[mmalone]

I think TOFU would be really problematic for browsers & the Web PKI trust model. At this point Web PKI is dealing with attacks from nation-states and other advanced threats that end-users aren't really in a position to handle themselves.

Like, just last week the browsers had to remove a certificate authority from their root cert programs because Kazakhstan was issuing certificates to MiTM traffic. A TOFU model would make it a lot harder to detect and remediate this sort of attack and lots of other relevant attack vectors.

We'd also need to re-solve a bunch of adjacent problems like revocation, renewal/rotation, and transparency, which would probably mean re-introducing the sorts of centralized architectural components and processes that I'm assuming you're trying to eliminate with TOFU.

[xg15]

All those points can be summed up as: The point of web PKI is that the decision of who to trust and who not is not supposed to rest at the end user but at some central authority.

Then however, we get to the political question who exactly that central authority should be and why.

> Like, just last week the browsers had to remove a certificate authority from their root cert programs because Kazakhstan was issuing certificates to MiTM traffic.

I may have misunderstood the incident, but wasn't it such that the CA was not even one of the built-ins, but a "custom" root CA that all users were required to install on their systems? As such, the block was more equivalent to block a specific to TOFU key.

Of course, blocking the MITM CA won't magically turn off the ISP's MITM proxy. It will simply make it so that kazhakh citizens can't access any web sites at all until the government hopefully caves and turns off the proxy.

[mmalone]

Yea you’re correct. They were forcing people to add a CA. So this was not a great example.

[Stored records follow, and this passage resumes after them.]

-- ==== Sys2Proof/Machine/Base.lean ====
section
/-! DEFINITION. The named operations over the state's tables: records by key, keys of crews, blocks and cores, the
agenda, memory as a place of bytes, time. -/

namespace Sys2Proof.Machine

/-! ## Records -/

def State.crew (s : State) (k : Nat) : Crew := Tab.get Crew.init s.crews k
def State.block (s : State) (k : Nat) : Block := Tab.get Block.init s.blocks k
def State.core (s : State) (k : Nat) : Core := Tab.get Core.init s.cores k
def State.sett (s : State) (k : Nat) : Sett := Tab.get Sett.init s.setts k
def State.req (s : State) (k : Nat) : Option Req := Tab.get none s.reqs k
def State.copy (s : State) (k : Nat) : Option Copy := Tab.get none s.copies k
def State.link (s : State) (k : Nat) : Link := Tab.get Link.init s.links k

def State.setCrew (s : State) (k : Nat) (c : Crew) : State := { s with crews := Tab.set Crew.init s.crews k c }
def State.setBlock (s : State) (k : Nat) (c : Block) : State := { s with blocks := Tab.set Block.init s.blocks k c }
def State.setCore (s : State) (k : Nat) (c : Core) : State := { s with cores := Tab.set Core.init s.cores k c }
def State.setSett (s : State) (k : Nat) (c : Sett) : State := { s with setts := Tab.set Sett.init s.setts k c }
def State.setReq (s : State) (k : Nat) (r : Option Req) : State := { s with reqs := Tab.set none s.reqs k r }
def State.setCopy (s : State) (k : Nat) (r : Option Copy) : State := { s with copies := Tab.set none s.copies k r }
def State.setLink (s : State) (k : Nat) (l : Link) : State := { s with links := Tab.set Link.init s.links k l }

def State.modCrew (s : State) (k : Nat) (f : Crew → Crew) : State := s.setCrew k (f (s.crew k))
def State.modBlock (s : State) (k : Nat) (f : Block → Block) : State := s.setBlock k (f (s.block k))
def State.modCore (s : State) (k : Nat) (f : Core → Core) : State := s.setCore k (f (s.core k))
def State.modSett (s : State) (k : Nat) (f : Sett → Sett) : State := s.setSett k (f (s.sett k))
def State.modReq (s : State) (k : Nat) (f : Req → Req) : State :=
  match s.req k with | none => s | some r => s.setReq k (some (f r))
def State.modCopy (s : State) (k : Nat) (f : Copy → Copy) : State :=
  match s.copy k with | none => s | some r => s.setCopy k (some (f r))

/-- Apply a step for each element of a list, in order. -/
def forEach {α : Type} (l : List α) (s : State) (f : α → State → State) : State := l.foldl (fun t a => f a t) s

/-- Insertion into a list that a relation orders, after the elements that come before. -/
def insertBy {α : Type} (le : α → α → Bool) (a : α) : List α → List α
  | [] => [a]
  | b :: l => if le b a then b :: insertBy le a l else a :: b :: l

/-- A stable insertion sort. -/
def sortBy {α : Type} (le : α → α → Bool) (l : List α) : List α := l.foldl (fun acc a => insertBy le a acc) []

/-! ## Keys -/

def blockKey (sett gangRec bid : Nat) : Nat := (sett * 2048 + gangRec) * 4 + bid
def crewKey (block idx : Nat) : Nat := block * 32 + idx
def crewBlock (k : Nat) : Nat := k / 32
def blockSett (b : Nat) : Nat := b / 4 / 2048
def blockRec (b : Nat) : Nat := b / 4 % 2048
def blockId (b : Nat) : Nat := b % 4
def crewSett (k : Nat) : Nat := blockSett (crewBlock k)
def crewRec (k : Nat) : Nat := blockRec (crewBlock k)
/-- The 21-bit identity of a crew in stamps and frontiers (R284): (sett, gang, block, crew). -/
def crewIdent (k : Nat) : Nat := crewSett k * 2 ^ 18 + crewRec k * 128 + blockId (crewBlock k) * 32 + k % 32
def coreSett (g : Nat) : Nat := g / 128
/-- The four cores of a core's cluster (R1). -/
def clusterCores (g : Nat) : List Nat := (List.range 4).map (4 * (g / 4) + ·)

def State.record (s : State) (sett r : Nat) : LaunchRec := Tab.get LaunchRec.init (s.sett sett).records r
def State.modRecord (s : State) (sett r : Nat) (f : LaunchRec → LaunchRec) : State :=
  s.modSett sett (fun t => { t with records := Tab.modify LaunchRec.init t.records r f })

/-- Keys of the crews that live on a core, ascending. -/
def State.crewsOn (s : State) (g : Nat) : List Nat :=
  (s.crews.filter (fun p => p.2.live && p.2.core = g)).map Prod.fst

/-- Keys of the blocks that live on a core and have not ended. -/
def State.blocksOn (s : State) (g : Nat) : List Nat :=
  (s.blocks.filter (fun p => p.2.live && !p.2.ended && p.2.core = g)).map Prod.fst

/-- Keys of the blocks of a gang. -/
def State.gangBlocks (s : State) (sett r : Nat) : List Nat :=
  ((List.range 4).map (blockKey sett r)).filter (fun b => (s.block b).live)

/-- Keys of the crews of a gang. -/
def State.gangCrews (s : State) (sett r : Nat) : List Nat :=
  (s.gangBlocks sett r).flatMap (fun b => ((List.range 32).map (crewKey b)).filter (fun k => (s.crew k).live))

/-- The gang's block on a core, if it has one there that has not ended. -/
def State.gangBlockOn (s : State) (sett r g : Nat) : Option Nat :=
  (s.gangBlocks sett r).find? (fun b => !(s.block b).ended && (s.block b).core = g)

/-- The gate-timing bit as a core has it: set by firmware in maintenance mode, or by the launch record of a recovering gang
with a block there (R209). -/
def State.gateBit (s : State) (g : Nat) : Bool :=
  (s.sett (coreSett g)).gateTest || (s.blocksOn g).any (fun b => (s.record (s.block b).sett (s.block b).gangRec).gt)

/-! ## Agenda and identifiers -/

/-- Insert before the first event that comes later. -/
def insertTimed (t : Timed) : List Timed → List Timed
  | [] => [t]
  | u :: us => if t.due < u.due || (t.due = u.due && t.key < u.key) then t :: u :: us else u :: insertTimed t us

/-- An event `delay` cycles from now, with its place among the events of its cycle. -/
def State.scheduleAt (s : State) (delay key : Nat) (ev : Event) : State :=
  { s with agenda := insertTimed ⟨s.cycle + delay, key, ev⟩ s.agenda }

/-- An event `delay` cycles from now, at place `key` among the events of its cycle and `sub`, below 1,024, among those of this
place. -/
def State.scheduleSub (s : State) (delay key sub : Nat) (ev : Event) : State := s.scheduleAt delay (1024 * key + sub) ev

/-- An event `delay` cycles from now, at place `key` among the events of its cycle. -/
def State.schedule (s : State) (delay key : Nat) (ev : Event) : State := s.scheduleSub delay key 0 ev

/-- Drop the events that a condition names. -/
def State.unschedule (s : State) (p : Event → Bool) : State :=
  { s with agenda := s.agenda.filter (fun t => !p t.ev) }

def State.fresh (s : State) : Nat × State := (s.nextId, { s with nextId := s.nextId + 1 })

/-- Draw a free value: the counter's value and the state with the counter advanced (log 5). -/
def State.draw (s : State) : Nat × State := (s.draws, { s with draws := s.draws + 1 })

def State.send (s : State) (m : OutMsg) : State := { s with out := s.out ++ [m] }

/-- A field of a record read as one number (R14, bits(x, hi, lo)). -/
def bits (x hi lo : Nat) : Nat := x / 2 ^ lo % 2 ^ (hi - lo + 1)

/-! ## Plagil links (R376, R377) -/

/-- CRC-32 of IEEE 802.3 over `n` bits of `v`, bit 0 first; the sender's order of bits and its complements are the model's
(log 30). -/
def crc32 (v : Nat) : Nat → Nat → Nat
  | 0, c => 0xFFFFFFFF - c
  | n + 1, c =>
    let d := (c + v) % 2
    crc32 (v / 2) n (if d = 1 then (BitVec.ofNat 32 (c / 2) ^^^ 0xEDB88320#32).toNat else c / 2)

/-- A flit with its crc (R376). -/
def wholeFlit (f : Nat) : Nat := crc32 f 480 0xFFFFFFFF * 2 ^ 480 + f

/-- A flit goes out on a link and stays in the replay buffer; while the buffer is full or the link retrains, it waits. The keys
are replaced after every 2^32 flits (R450). -/
def State.sendFlit (s : State) (l type vc payload : Nat) : State :=
  let k := s.link l
  if k.st = 0 then s
  else if k.st = 2 || 256 ≤ k.replay.length then s.setLink l { k with waiting := k.waiting ++ [(type, vc, payload)] }
  else
    let f := k.sendSeq * 2 ^ 468 + (k.recvSeq + 4095) % 4096 * 2 ^ 456 + type * 2 ^ 452 + vc * 2 ^ 450 + payload % 2 ^ 448
    let s := s.setLink l { k with sendSeq := (k.sendSeq + 1) % 4096, replay := k.replay ++ [(k.sendSeq, f)], flits := k.flits + 1 }
    let s := s.send (.flit l (wholeFlit f))
    if (k.flits + 1) % 2 ^ 32 = 0 then s.schedule 0 97 (.linkKeyUpdate l) else s

/-- Type and virtual channel of a message by its code: the directory's messages keep their order among themselves (R364, R376). -/
def linkChannel (code : Nat) : Nat × Nat :=
  match code with
  | 4 | 5 | 7 => (1, 2)
  | 6 | 10 => (3, 2)
  | 8 => (2, 2)
  | 9 | 12 | 14 => (3, 1)
  | 13 => (2, 3)
  | 15 => (1, 3)
  | _ => (1, 0)

/-- A message for another module through a link. Code 1 write, 2 atomic, 3 reconcile, 4 eviction notice, 5 Inv, 6 InvAck, 7 GetS,
8 data, 9 completion of a write, 10 EvAck, 11 read, 12 fault kind 8, 13 a collective packet, 14 an export is gone, 15 an abort token;
then the virtual sett that holds the memory, the export's index · 2^40 + the offset, and what belongs to the code. The layout in the
payload is the model's (log 30). -/
def State.toLink (s : State) (sett l code addr value : Nat) : State :=
  s.sendFlit l (linkChannel code).1 (linkChannel code).2 (code * 2 ^ 440 + sett % 256 * 2 ^ 432 + addr % 2 ^ 64 * 2 ^ 368 + value % 2 ^ 368)

/-- A message to a virtual sett of another module, `h` its peer handle from bit 49 on (R350), over the first link to that module that is
not down (log 30); without one it is lost. -/
def State.toModule (s : State) (h code addr value : Nat) : State :=
  match (List.range 18).find? (fun l => (s.link l).st != 0 && (s.link l).peer = h / 8) with
  | some l => s.toLink (h % 8) l code addr value
  | none => s

/-- A collective packet for a rank of another module: its bits in pieces of 256, each with the group, the attempt, the rank, the place
of the collective among those of its group, and a mark on the last one (R380, log 30). -/
def State.sendPacket (s : State) (h group attempt seq rank bits v : Nat) : State :=
  let n := (bits + 255) / 256
  forEach (List.range n) s (fun j t => t.toModule h 13 (group + attempt * 2 ^ 8)
    (rank % 2 ^ 12 * 2 ^ 352 + (if j + 1 = n then 2 ^ 351 else 0) + seq % 2 ^ 95 * 2 ^ 256 + v / 2 ^ (256 * j) % 2 ^ 256))

/-- Link of a sett's window. -/
def State.windowLink (s : State) (sett w : Nat) : Nat := (Tab.get Window.init (s.sett sett).windows w).link

/-- A message to what a window of a sett maps, for `n` bytes at an offset: the handle's check, n, the sender's sett, an operand and
data of 320 bits below them (log 30). -/
def State.toWindow (s : State) (own w o code n op v : Nat) : State :=
  let e := Tab.get Window.init (s.sett own).windows w
  s.toLink (bits e.handle 51 49) e.link code (bits e.handle 48 40 * 2 ^ 40 + o % 2 ^ 40)
    (bits e.handle 39 24 * 2 ^ 352 + n % 256 * 2 ^ 344 + own % 256 * 2 ^ 336 + op % 256 * 2 ^ 328 + v % 2 ^ 320)

/-- Fabric cycles at 2.4 GHz as core cycles at 1.7 GHz, rounded up (R4). -/
def fabric (n : Nat) : Nat := (n * 17 + 23) / 24

/-! ## Time and sett registers -/

/-- TIMEHI:TIMELO of a sett (R137). -/
def State.time (s : State) (sett : Nat) : Nat := (((s.cycle : Int) - (s.sett sett).timeZero) % 2 ^ 64).toNat

def Sett.base (t : Sett) (selector : Nat) : Nat := Tab.get (setbaseDefault selector) t.setbase selector

/-! ## HBM and host memory -/

def hbmAddr (sett pa : Nat) : Nat := sett * 2 ^ 37 + pa

def State.hbmRead (s : State) (sett pa n : Nat) : Nat := Memory.readN s.hbm (hbmAddr sett pa) n
def State.hbmWrite (s : State) (sett pa n v : Nat) : State :=
  { s with hbm := Memory.writeN s.hbm (hbmAddr sett pa) n v }
def State.hostRead (s : State) (a n : Nat) : Nat := Memory.readN s.hostMem a n
def State.hostWrite (s : State) (a n v : Nat) : State := { s with hostMem := Memory.writeN s.hostMem a n v }

/-- A field put into a record. -/
def putBits (x hi lo v : Nat) : Nat :=
  x - bits x hi lo * 2 ^ lo + v % 2 ^ (hi - lo + 1) * 2 ^ lo

/-- An n-bit two's-complement field as an integer. -/
def sext (n x : Nat) : Int := if 2 ^ (n - 1) ≤ x % 2 ^ n then (x % 2 ^ n : Nat) - (2 ^ n : Nat) else (x % 2 ^ n : Nat)

/-- An integer wrapped to n bits. -/
def wrap (n : Nat) (v : Int) : Nat := (v % 2 ^ n).toNat

/-- Set bits of a word. -/
def orBits (w : Word) (m : Nat) : Word := w ||| BitVec.ofNat 32 m

/-- Bit l of a lane mask. -/
def inMask (m : LaneMask) (l : Nat) : Bool := m.getLsbD l

/-- The lanes of a mask, ascending. -/
def lanesOf (m : LaneMask) : List Nat := (List.range 32).filter (inMask m)

/-- The mask of a list of lanes. -/
def maskOf (ls : List Nat) : LaneMask := BitVec.ofNat 32 (ls.foldl (fun a l => a ||| 2 ^ l) 0)

/-- A mask of the lanes that a condition holds in. -/
def maskWhere (p : Nat → Bool) : LaneMask := maskOf ((List.range 32).filter p)

/-! ## Threads and registers of a crew -/

def Crew.thread (c : Crew) (l : Nat) : Thread := Tab.get {} c.threads l
def Crew.setThread (c : Crew) (l : Nat) (t : Thread) : Crew := { c with threads := Tab.set {} c.threads l t }
def Crew.modThread (c : Crew) (l : Nat) (f : Thread → Thread) : Crew := c.setThread l (f (c.thread l))
def Crew.onThreads (c : Crew) (ls : List Nat) (f : Thread → Thread) : Crew :=
  ls.foldl (fun c l => c.modThread l f) c

def Crew.slot (c : Crew) (r l : Nat) : Slot := Tab.get {} c.regs (32 * r + l)
def Crew.setSlot (c : Crew) (r l : Nat) (v : Slot) : Crew := { c with regs := Tab.set {} c.regs (32 * r + l) v }

/-- Write a register's lane with a count (R25): the slot is no longer released. -/
def Crew.writeReg (c : Crew) (r l : Nat) (v : Word) (cnt : Nat) : Crew :=
  c.setSlot r l { val := v, cnt := BitVec.ofNat 2 cnt, rel := false }

/-- One counted read of a slot (R25). -/
def Slot.read (x : Slot) : Slot :=
  if x.cnt = 0 then x else { x with cnt := x.cnt - 1, rel := x.cnt = 1 }

def Crew.pred (c : Crew) (l p : Nat) : Bool := (Tab.get 0 c.preds l).getLsbD p
def Crew.setPred (c : Crew) (l p : Nat) (v : Bool) : Crew :=
  let w := Tab.get 0 c.preds l
  let m := BitVec.ofNat 12 (2 ^ p)
  { c with preds := Tab.set 0 c.preds l (if v then w ||| m else w &&& ~~~m) }

/-- Crew register of window field n (R43). -/
def Crew.win (c : Crew) (n : Nat) : Nat := 16 * c.wb + n

def Crew.form (c : Crew) (r : Nat) : Option Form := c.forms.find? (fun f => f.reg = r)
def Crew.pendingReg (c : Crew) (r : Nat) : Bool := (c.form r).isSome

/-- Frees the symbols that have resolved and that no entry names (R97). -/
def Crew.freeSyms (c : Crew) (now : Nat) : Crew :=
  { c with syms := c.syms.filter (fun y => !(y.resolved && decide (y.until_ ≤ now) &&
      c.forms.all (fun f => f.sym != y.num))) }

/-- SYMMASK (R88). -/
def Crew.symmask (c : Crew) : Nat := c.syms.foldl (fun a y => a ||| 2 ^ y.num) 0

/-- Scratchpad bytes after rounding, Z of R244. -/
def padBytes (scratch : Nat) : Nat :=
  if scratch = 0 then 0
  else
    let n := (scratch + 16383) / 16384
    16384 * 2 ^ (if n ≤ 1 then 0 else Nat.log2 (n - 1) + 1)

/-- Arrays of a register region (R236). -/
def regArrays (crews regs : Nat) : Nat := (crews * regs * 128 + 16383) / 16384

/-- Arrays that a block takes (R236). -/
def Block.arrayCount (b : Block) : Nat := regArrays b.crews b.regs + padBytes b.scratch / 16384 + b.arrays

/-! ## The journal (R414, R417) -/

/-- An outside input for the journal of a core (R417). -/
def State.redo (s : State) (g : Nat) (r : Redo) : State :=
  { s with journals := Tab.modify [] s.journals g (fun js =>
      match js with
      | j :: rest => if j.cycle = s.cycle then { j with redo := j.redo ++ [r] } :: rest
                     else ⟨s.cycle, none, [r], 0⟩ :: j :: rest
      | [] => [⟨s.cycle, none, [r], 0⟩]) }

/-- A deferred trap from outside for an instruction issued in a cycle is kept for a rollback. -/
def State.redoTrap (s : State) (issued k code : Nat) (pc : BitVec 64) (info : Nat) (entry : Option Nat) : State :=
  s.redo (s.crew k).core (.trap issued k { code := code, pc := pc, info := BitVec.ofNat 32 info, entry := entry, due := s.cycle })

end Sys2Proof.Machine
end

I wouldn’t say the centralization of Web PKI is by design so much as it is (was?) by necessity. There’s a crypto conjecture called Zooko’s Triangle that says there are three desirable properties for a naming system: human-meaningful, secure, and decentralized. Zooko’s conjecture is that you can only have two. Web PKI picks secure & human-meaningful. Simple PKI (like TOFU) picks secure & decentralized (the names aren’t actually human-meaningful since you’re really trusting a public key which is a big random number, not a domain name). DNS picks human-meaningful and decentralized.

More recently, Aaron Schwartz realized you can “square the triangle” using blockchain. So it appears to be technically possible to have all three now, but there are other hurdles. In any case, simple public keys aren’t a silver bullet. Just a different set of compromises.